No matter. “Dream Rememberer” continues the listlessness with a wah-wah pedal. “Love you more than anything / Love you more today”, FM sings over noise rock squelch. There’s an intentional duality between the twee angelic voice, the guitar work, and relatively interesting drum work. Naturally of a goth-y label, the album delivers us a sliver of dialogue from the film The Crow echoed in FM’s lyrics: “It can’t rain all the time / It can’t rain”. It can’t, because I quite like the minimalist “St Michael”, which brings dirge-like movement to The Eclipse, humming under FM’s vocal silk, resulting in a track that persists captivatingly on only its harmony and what could be two drum notes from Radiohead’s Idioteque.

“There’s a light in the distance / Then it starts to fade,” she sings in “Darker Than Blue”. It’s a bad title; we know that. The track itself continues the good work of “St Michael”, this time adding acoustic and electric guitars while managing to avoid the noise-laden contrast-song that it obviously could be — Warren Defever’s bleating amp emerges and closes the song splendidly. “Tell Me Why You Want to See Me” continues the bad song title precedent, rolling briefly with room-mic’d piano and more of FM’s layered vocal clusters. This is where my problem with The Eclipse is realized. I’m not sure what the album is telling me or any of its listeners. There is no story; or if there is a story, it isn’t well written.
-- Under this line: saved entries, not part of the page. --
/-- The reset value of `Dict`, field by field as its docstrings name it. -/
def Dict.reset : Dict :=
  { values := [], staged := [], owner := none, stage := .idle, servoSwapped := false, chanSwapped := 0,
    discardAfter := none, waiter := none, commitAt := 0, changedSince := false, swapTick := 0, result := 0,
    object := 0, commits := 0, commitTick := 0, unvalidated := false }

/-- The reset value of `PathState`, field by field as its docstrings name it. -/
def PathState.reset : PathState :=
  { priv := false, segment := none, snapshot := none, fwOffset := 0, sourceImage := none }

/-- The reset value of `Mgmt`, field by field as its docstrings name it. -/
def Mgmt.reset : Mgmt :=
  { paths := .replicate 3 PathState.reset, lock := none, eid := 0, tu := 64, smbusFreq := 1, healthChange := 0,
    i3cAddr := none, status := 0, requests := 0, discards := 0, drops := 0, busy := [], sent := [],
    alertAnswers := [], answer := none, capCtrl := 0, capDecim := 1, capLost := 0, capture := [] }

/-- The reset value of `Evr`, field by field as its docstrings name it. -/
def Evr.reset : Evr :=
  { queue := [], boot := [], bootLost := 0, ring := [], nextSeq := 0, isOpen := false, fill := false,
    frozen := false, freezeLeft := 0, frozenCount := 0, frozen3 := 0, frozen2 := 0, frozenLast := 0,
    overflows := 0, lostSince := 0, log := [], logSelect := 0 }

/-- The machine before power good, with every field at the reset value its docstring names. -/
def State.reset : State :=
  { power := Power.reset, clock := Clock.reset, tick := Tick.reset, links := .replicate 2 Link.reset,
    chans := #v[Chan.resetAt 0, Chan.resetAt 4, Chan.resetAt 8, Chan.resetAt 12, Chan.resetAt 16, Chan.resetAt 20, Chan.resetAt 24, Chan.resetAt 28],
    heads := .replicate 32 Head.reset, env := Env.reset, cal := Cal.reset, ports := .replicate 2 Port.reset,
    sub := Subsys.reset, cmds := Cmds.reset, sched := Sched.reset, bms := Bms.reset, cache := Cache.reset,
    faults := Faults.reset, mule := Mule.reset, dict := Dict.reset, mgmt := Mgmt.reset, fw := Fw.reset,
    evr := Evr.reset, loadQueue := [], freeCount := 0, pending := [] }

end Sys2Proof.Machine
end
It plays like a collection of out-takes, some of them quite beautiful but nonetheless without cohesion.

“Feels Like Infinity” is great, being probably what should be this album’s single, though it isn’t — “Dream Rememberer” is. “Infinity” is quiet and full, tight and colorful with acoustic exercises, sounding like the scored end of a prissy but smart Ivy League girl’s four-year, in-the-car-and-on-the-way-home graduation theme. I love it.
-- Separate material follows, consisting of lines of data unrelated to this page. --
-- ==== Sys2Proof/Machine/Events.lean ====
section
/-! DEFINITION. The event recorder's operations (spec 17): writing records, repeat and fill, freeze, the mirror in
EVENT_LOG, ring images and record bytes. -/

namespace Sys2Proof.Machine

/-- Two events are identical for REPEAT (R485): CODE, SEVERITY, SOURCE, UNIT_KIND, UNIT and KEY. -/
def sameEvent (a b : Event) : Bool :=
  a.code = b.code && a.severity = b.severity && a.source = b.source && a.unitKind = b.unitKind && a.unit = b.unit
    && a.key = b.key

/-- A new record at the head of the ring, with the next SEQ; EVENT_NEW is set at its valid mark (R481, R482). -/
def newRecord (e : Event) (leaveOpen : Bool) (s : State) : State :=
  setFlag .eventNew { s with
    evr.ring := capped 4096 (⟨e, s.evr.nextSeq, s.clock.cycles, 0⟩ :: s.evr.ring)
    evr.nextSeq := (s.evr.nextSeq + 1) % 2 ^ 32
    evr.isOpen := leaveOpen }

/-- One event written under REPEAT or FILL (R485). -/
def recordEvent (e : Event) (s : State) : State :=
  match s.evr.ring with
  | r :: rest =>
    if !s.evr.fill && s.evr.isOpen && sameEvent e r.event then
      { s with evr.ring := { r with rept := r.rept + 1 } :: rest, evr.isOpen := r.rept + 1 < 65535 }
    else newRecord e (!s.evr.fill) s
  | [] => newRecord e (!s.evr.fill) s

/-- The OVERFLOW record, once the queue holds fewer than 128 events (R483). -/
def overflowRecord (s : State) : State :=
  if 0 < s.evr.lostSince ∧ s.evr.queue.length < 128 then
    recordEvent { event 0xE002 2 srcController 0 s.evr.lostSince with powerOn := powerOn s }
      { s with evr.lostSince := 0 }
  else s

/-- The next queued event is written (R481, R483); while frozen, only the events held at the freeze, each as a closed
record of its own (R486). -/
def writeNext (s : State) : State :=
  match s.evr.queue with
  | [] => s
  | e :: q =>
    let s' := { s with evr.queue := q }
    if s.evr.frozen then
      if s.evr.freezeLeft = 0 then s
      else newRecord e false { s' with evr.freezeLeft := s.evr.freezeLeft - 1 }
    else overflowRecord (recordEvent e s')

/-- EVT_FREEZE = 1 (R486): the open record closes; the events in the queue are still to be written. A further write of 1
only renews the lease. -/
def freeze (s : State) : State :=
  if s.evr.frozen then s
  else { s with evr.frozen := true, evr.isOpen := false, evr.freezeLeft := s.evr.queue.length }

/-- The end of a freeze (R486): the FREEZE_SUMMARY record precedes any later event. -/
def unfreeze (s : State) : State :=
  if !s.evr.frozen then s
  else
    let r := s.evr
    let s := { s with evr := { r with frozen := false, freezeLeft := 0, frozenCount := 0, frozen3 := 0, frozen2 := 0, frozenLast := 0 } }
    if r.frozenCount = 0 then s
    else
      let detail := r.frozenCount % 2 ^ 32 + 2 ^ 32 * satNat 255 r.frozen3 + 2 ^ 40 * satNat 255 r.frozen2
        + 2 ^ 48 * r.frozenLast.toNat
      let e := { event 0xE001 1 srcController 0 detail with powerOn := powerOn s }
      { s with evr.queue := s.evr.queue.take r.freezeLeft ++ e :: s.evr.queue.drop r.freezeLeft }

/-- EVT_MODE: the open record closes at a change (R485). -/
def setEvtMode (fill : Bool) (s : State) : State :=
  if s.evr.fill = fill then s else { s with evr.fill := fill, evr.isOpen := false }

/-- The records not yet in EVENT_LOG, newest first: those after the newest mirrored one (R487). -/
def unmirrored (r : Evr) : List EventRec :=
  match r.log with
  | [] => r.ring
  | m :: _ => r.ring.takeWhile (fun x => x.seq ≠ m.seq)

/-- The closed records gathered and not yet programmed, oldest first (LOG_PENDING). -/
def gathered (r : Evr) : List EventRec :=
  ((if r.isOpen then (unmirrored r).drop 1 else unmirrored r)).reverse

/-- Records appended to EVENT_LOG, oldest first (R487). -/
def appendLog (l : List EventRec) (r : Evr) : Evr := { r with log := l.reverse ++ r.log }

/-- A page of up to 512 gathered records is programmed (R487). -/
def mirrorPage (s : State) : State := { s with evr := appendLog ((gathered s.evr).take 512) s.evr }

/-- The 32 bytes of a record (R480). -/
def recordBytes (r : EventRec) : List Byte :=
  leBytes 2 r.event.code.toNat
    ++ leBytes 1 (r.event.severity.toNat * 64 + r.event.source.toNat * 8)
    ++ leBytes 1 (r.event.unitKind.toNat * 64 + r.event.unit.toNat)
    ++ leBytes 4 r.seq ++ leBytes 4 r.event.powerOn ++ leBytes 4 r.cycle ++ leBytes 2 r.rept
    ++ leBytes 4 r.event.key.toNat ++ leBytes 8 r.event.detail.toNat ++ [0, 0xA5]

/-- The record at ring index `i`, or zero bytes if none was written there (R482). -/
def ringSlot (s : State) (i : Nat) : List Byte :=
  match s.evr.ring.find? (fun r => r.seq % 4096 = i) with
  | some r => recordBytes r
  | none => List.replicate 32 0

/-- EVT_HEAD (R482). -/
def evtHead (s : State) : Nat := s.evr.nextSeq % 4096 + s.evr.nextSeq / 4096 % 65536 * 65536

/-- The ring image (R490, Table 17.3). -/
def ringImage (s : State) : List Byte :=
  leBytes 4 s.evr.nextSeq ++ [BitVec.ofNat 8 (b2n s.evr.fill), BitVec.ofNat 8 (b2n s.evr.frozen), 0, 0]
    ++ leBytes 4 s.evr.frozenCount ++ leBytes 4 s.evr.overflows.toNat ++ List.replicate 48 0
    ++ ((List.range 4096).map (ringSlot s)).flatten

/-- LOG_OLDEST: SEQ of the oldest mirrored record, 0 with none. -/
def logOldest (s : State) : Nat := (s.evr.log.getLast?.map (·.seq)).getD 0

/-- The records LOG_READ returns (R491): from the selected SEQ, from the oldest if that one has been erased, none if it lies
beyond the newest mirrored record. SEQ values are compared by their distance from the oldest, modulo 2^32. -/
def logRead (s : State) : List EventRec :=
  let l := s.evr.log.reverse
  let dist (q : Nat) := (q + 2 ^ 32 - logOldest s) % 2 ^ 32
  match s.evr.log with
  | [] => []
  | newest :: _ =>
    if dist s.evr.logSelect ≤ dist newest.seq then (l.dropWhile (fun r => dist r.seq < dist s.evr.logSelect)).take 512
    else if dist s.evr.logSelect < 2 ^ 31 then [] else l.take 512

end Sys2Proof.Machine
end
“Dream Tiger” gives us airy lovesick drone, leading into the staccato intro of the album’s eponymous song. And it’s here that we have ambience via noise. It’s here at the end that we have the start of an album. Over seven minutes of post-rock climaxing caves into blurred reverb that filters downward, losing its high-frequency sheen and falling into a wave of echo before breaking and hitting a point of near-silence. “The Eclipse” is very unlike The Eclipse. His Name Is Alive know how to write songs well, and I’m no fit critic of their compositions. I’d have to call Brian Wilson for that. But I can consider their inclusions here, and the choice to have this album arranged as it is. There are many other albums in the HNIA catalogue. Check them out first, then proceed.